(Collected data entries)
***

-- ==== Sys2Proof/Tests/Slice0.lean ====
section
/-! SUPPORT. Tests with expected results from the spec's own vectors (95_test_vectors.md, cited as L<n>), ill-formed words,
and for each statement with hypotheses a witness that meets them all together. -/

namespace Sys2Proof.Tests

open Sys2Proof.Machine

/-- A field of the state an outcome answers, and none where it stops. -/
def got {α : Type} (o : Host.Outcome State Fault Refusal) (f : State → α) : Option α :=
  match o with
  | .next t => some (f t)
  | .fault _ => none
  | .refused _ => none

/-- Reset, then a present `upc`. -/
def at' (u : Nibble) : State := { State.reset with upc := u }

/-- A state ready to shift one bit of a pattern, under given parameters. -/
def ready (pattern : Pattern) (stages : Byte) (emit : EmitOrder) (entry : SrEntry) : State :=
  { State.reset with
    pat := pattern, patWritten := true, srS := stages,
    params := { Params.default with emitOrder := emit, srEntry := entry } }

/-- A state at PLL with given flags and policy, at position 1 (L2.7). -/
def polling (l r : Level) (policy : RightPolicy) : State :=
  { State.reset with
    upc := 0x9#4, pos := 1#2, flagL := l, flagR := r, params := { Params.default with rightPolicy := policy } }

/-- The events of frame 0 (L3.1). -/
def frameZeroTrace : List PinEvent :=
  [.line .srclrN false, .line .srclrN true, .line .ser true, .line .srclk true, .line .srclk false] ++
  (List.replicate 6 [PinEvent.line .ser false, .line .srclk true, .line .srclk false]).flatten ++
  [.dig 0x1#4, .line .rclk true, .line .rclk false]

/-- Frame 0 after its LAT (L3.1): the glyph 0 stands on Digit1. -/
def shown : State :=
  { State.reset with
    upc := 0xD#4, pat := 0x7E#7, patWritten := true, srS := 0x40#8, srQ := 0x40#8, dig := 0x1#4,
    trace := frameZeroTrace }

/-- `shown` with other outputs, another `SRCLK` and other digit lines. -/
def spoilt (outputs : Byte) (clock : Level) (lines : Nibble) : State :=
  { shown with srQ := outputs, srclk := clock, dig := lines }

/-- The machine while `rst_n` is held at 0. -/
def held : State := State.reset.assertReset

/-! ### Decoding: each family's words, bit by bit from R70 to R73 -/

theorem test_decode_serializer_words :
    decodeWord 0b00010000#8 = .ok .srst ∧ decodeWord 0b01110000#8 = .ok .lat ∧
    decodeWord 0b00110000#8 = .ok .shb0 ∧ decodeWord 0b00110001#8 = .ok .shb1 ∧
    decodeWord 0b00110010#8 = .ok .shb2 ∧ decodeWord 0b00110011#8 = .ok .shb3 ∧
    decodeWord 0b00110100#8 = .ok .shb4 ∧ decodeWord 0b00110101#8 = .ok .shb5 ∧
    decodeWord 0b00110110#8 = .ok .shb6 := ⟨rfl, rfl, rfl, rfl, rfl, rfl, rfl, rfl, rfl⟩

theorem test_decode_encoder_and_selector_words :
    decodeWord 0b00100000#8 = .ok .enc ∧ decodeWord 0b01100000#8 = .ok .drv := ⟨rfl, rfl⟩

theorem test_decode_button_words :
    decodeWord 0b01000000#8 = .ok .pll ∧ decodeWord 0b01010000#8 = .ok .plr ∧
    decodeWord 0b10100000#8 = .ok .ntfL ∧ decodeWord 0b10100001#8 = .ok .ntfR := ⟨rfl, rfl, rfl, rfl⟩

***

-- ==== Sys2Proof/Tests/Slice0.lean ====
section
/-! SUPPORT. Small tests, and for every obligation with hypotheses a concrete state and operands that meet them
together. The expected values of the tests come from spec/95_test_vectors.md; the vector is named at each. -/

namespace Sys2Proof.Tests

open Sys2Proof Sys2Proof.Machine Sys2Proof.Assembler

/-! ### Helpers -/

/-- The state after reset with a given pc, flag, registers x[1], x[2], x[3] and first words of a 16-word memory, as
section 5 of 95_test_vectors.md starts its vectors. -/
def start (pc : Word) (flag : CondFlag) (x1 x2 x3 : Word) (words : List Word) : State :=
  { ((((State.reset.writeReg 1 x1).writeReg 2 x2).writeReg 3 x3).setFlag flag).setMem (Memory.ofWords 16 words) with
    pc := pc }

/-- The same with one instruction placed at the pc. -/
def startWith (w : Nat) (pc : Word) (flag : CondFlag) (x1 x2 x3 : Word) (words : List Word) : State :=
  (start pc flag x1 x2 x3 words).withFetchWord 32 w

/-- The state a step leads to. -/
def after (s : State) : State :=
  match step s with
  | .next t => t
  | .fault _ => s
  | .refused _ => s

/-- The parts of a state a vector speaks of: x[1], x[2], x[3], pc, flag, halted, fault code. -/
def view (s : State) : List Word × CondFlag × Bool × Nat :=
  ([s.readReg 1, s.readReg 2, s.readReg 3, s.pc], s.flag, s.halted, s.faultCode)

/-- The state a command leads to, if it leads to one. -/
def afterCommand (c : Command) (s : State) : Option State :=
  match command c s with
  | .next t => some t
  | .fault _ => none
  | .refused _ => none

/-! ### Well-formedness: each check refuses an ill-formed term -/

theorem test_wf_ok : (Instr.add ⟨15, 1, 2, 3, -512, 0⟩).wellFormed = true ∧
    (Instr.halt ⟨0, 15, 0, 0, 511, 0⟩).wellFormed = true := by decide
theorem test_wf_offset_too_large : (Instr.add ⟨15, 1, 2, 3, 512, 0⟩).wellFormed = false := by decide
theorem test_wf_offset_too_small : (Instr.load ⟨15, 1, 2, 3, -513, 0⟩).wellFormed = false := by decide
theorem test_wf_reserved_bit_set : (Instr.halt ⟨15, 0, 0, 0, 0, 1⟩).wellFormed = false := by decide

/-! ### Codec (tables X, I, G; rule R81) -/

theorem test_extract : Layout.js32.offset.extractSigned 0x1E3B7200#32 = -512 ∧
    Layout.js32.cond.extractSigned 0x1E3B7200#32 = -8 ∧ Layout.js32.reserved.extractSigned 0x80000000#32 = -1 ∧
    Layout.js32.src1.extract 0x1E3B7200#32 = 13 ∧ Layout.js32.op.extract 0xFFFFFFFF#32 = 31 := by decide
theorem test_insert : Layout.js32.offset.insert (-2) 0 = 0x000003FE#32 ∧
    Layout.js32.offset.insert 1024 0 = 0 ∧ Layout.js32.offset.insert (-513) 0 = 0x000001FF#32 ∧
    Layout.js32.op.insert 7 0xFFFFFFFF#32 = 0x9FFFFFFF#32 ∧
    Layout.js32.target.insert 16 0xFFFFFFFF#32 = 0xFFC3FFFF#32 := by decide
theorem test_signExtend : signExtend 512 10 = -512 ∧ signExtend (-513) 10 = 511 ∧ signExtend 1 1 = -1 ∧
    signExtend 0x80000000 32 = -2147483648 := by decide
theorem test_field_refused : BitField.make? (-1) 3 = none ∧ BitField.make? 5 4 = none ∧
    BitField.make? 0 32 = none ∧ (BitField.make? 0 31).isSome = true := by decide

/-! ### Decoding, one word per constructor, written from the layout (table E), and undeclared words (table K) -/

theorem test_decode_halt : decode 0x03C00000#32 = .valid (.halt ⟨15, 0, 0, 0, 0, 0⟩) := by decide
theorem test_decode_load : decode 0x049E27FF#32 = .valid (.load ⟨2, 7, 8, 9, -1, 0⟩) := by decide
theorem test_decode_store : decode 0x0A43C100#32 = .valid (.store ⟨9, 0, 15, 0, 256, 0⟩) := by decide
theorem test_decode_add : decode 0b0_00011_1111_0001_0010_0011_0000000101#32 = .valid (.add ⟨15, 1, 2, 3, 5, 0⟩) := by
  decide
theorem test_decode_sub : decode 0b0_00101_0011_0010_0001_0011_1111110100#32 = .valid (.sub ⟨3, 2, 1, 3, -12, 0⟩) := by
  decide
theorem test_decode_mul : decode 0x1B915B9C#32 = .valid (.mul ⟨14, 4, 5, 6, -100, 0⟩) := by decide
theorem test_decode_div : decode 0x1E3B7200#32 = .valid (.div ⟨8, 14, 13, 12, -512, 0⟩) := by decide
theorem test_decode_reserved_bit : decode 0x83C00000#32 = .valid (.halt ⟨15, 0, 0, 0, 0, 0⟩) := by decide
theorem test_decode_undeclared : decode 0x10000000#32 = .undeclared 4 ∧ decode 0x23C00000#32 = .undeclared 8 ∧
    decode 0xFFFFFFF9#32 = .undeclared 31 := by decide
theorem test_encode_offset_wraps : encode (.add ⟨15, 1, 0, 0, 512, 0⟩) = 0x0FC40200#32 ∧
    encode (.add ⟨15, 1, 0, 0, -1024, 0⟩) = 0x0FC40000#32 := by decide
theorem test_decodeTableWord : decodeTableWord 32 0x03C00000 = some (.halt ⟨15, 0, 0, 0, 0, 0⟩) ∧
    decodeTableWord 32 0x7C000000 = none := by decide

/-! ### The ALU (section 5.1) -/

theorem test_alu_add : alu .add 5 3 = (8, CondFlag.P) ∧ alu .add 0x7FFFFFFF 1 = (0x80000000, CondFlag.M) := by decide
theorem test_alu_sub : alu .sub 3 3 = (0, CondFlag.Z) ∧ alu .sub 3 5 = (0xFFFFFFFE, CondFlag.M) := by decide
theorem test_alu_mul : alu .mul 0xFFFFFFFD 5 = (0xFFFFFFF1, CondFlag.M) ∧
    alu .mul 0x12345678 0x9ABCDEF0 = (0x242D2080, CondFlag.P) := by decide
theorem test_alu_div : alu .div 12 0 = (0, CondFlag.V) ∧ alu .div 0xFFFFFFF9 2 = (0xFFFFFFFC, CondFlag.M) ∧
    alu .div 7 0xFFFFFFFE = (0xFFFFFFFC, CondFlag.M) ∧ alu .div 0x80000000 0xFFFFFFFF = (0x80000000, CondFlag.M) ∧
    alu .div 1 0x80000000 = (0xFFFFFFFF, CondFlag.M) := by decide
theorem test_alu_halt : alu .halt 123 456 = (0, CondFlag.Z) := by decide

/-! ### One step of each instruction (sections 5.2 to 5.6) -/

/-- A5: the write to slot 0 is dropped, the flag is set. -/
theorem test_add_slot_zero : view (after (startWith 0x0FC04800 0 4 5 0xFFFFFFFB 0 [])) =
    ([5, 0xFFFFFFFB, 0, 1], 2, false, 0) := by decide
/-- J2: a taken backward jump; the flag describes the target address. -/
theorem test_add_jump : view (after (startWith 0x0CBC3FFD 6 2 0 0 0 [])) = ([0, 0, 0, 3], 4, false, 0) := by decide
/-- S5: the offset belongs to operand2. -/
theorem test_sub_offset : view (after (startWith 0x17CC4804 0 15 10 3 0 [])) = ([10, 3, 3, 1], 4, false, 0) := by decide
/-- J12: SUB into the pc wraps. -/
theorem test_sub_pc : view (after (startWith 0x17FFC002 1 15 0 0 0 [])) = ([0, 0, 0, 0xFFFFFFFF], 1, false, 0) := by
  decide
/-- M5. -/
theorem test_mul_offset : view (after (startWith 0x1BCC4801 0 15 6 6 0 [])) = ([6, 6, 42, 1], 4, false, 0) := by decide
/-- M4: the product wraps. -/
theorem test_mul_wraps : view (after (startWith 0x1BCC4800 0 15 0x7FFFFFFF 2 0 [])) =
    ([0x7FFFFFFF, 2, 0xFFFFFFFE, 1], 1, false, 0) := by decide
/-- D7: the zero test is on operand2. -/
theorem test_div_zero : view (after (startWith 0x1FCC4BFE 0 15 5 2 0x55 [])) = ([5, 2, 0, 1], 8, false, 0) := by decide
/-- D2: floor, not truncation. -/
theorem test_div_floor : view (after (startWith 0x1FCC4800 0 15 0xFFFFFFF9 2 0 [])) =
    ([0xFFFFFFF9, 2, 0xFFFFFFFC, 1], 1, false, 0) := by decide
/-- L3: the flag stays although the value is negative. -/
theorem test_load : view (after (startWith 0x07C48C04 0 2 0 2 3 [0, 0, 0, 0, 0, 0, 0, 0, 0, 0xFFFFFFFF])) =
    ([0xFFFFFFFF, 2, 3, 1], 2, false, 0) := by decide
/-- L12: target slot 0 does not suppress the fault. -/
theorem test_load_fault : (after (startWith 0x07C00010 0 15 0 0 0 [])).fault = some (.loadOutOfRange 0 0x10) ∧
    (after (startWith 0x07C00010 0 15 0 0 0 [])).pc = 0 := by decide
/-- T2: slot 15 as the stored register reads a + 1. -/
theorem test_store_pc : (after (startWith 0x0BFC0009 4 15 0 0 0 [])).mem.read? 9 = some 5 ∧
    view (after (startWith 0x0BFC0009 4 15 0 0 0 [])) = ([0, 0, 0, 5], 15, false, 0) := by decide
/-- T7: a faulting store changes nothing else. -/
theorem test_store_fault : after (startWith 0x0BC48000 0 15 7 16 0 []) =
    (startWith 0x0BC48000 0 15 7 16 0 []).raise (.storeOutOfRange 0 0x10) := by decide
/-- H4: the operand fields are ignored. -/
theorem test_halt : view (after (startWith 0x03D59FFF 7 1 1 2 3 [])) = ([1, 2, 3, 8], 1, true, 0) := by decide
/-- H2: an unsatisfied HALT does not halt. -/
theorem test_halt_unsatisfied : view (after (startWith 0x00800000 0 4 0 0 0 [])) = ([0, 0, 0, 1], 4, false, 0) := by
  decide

***

• [Prompt]
Above are the records; repeat exactly the lines from the one holding "decodeTableWord 32 0x7C000000" down to the one holding "([5, 0xFFFFFFFB, 0, 1], 2, false, 0)", end lines included.

• [Response for this exercise]
    decodeTableWord 32 0x7C000000 = none := by decide

/-! ### The ALU (section 5.1) -/

theorem test_alu_add : alu .add 5 3 = (8, CondFlag.P) ∧ alu .add 0x7FFFFFFF 1 = (0x80000000, CondFlag.M) := by decide
theorem test_alu_sub : alu .sub 3 3 = (0, CondFlag.Z) ∧ alu .sub 3 5 = (0xFFFFFFFE, CondFlag.M) := by decide
theorem test_alu_mul : alu .mul 0xFFFFFFFD 5 = (0xFFFFFFF1, CondFlag.M) ∧
    alu .mul 0x12345678 0x9ABCDEF0 = (0x242D2080, CondFlag.P) := by decide
theorem test_alu_div : alu .div 12 0 = (0, CondFlag.V) ∧ alu .div 0xFFFFFFF9 2 = (0xFFFFFFFC, CondFlag.M) ∧
    alu .div 7 0xFFFFFFFE = (0xFFFFFFFC, CondFlag.M) ∧ alu .div 0x80000000 0xFFFFFFFF = (0x80000000, CondFlag.M) ∧
    alu .div 1 0x80000000 = (0xFFFFFFFF, CondFlag.M) := by decide
theorem test_alu_halt : alu .halt 123 456 = (0, CondFlag.Z) := by decide

/-! ### One step of each instruction (sections 5.2 to 5.6) -/

/-- A5: the write to slot 0 is dropped, the flag is set. -/
theorem test_add_slot_zero : view (after (startWith 0x0FC04800 0 4 5 0xFFFFFFFB 0 [])) =
    ([5, 0xFFFFFFFB, 0, 1], 2, false, 0) := by decide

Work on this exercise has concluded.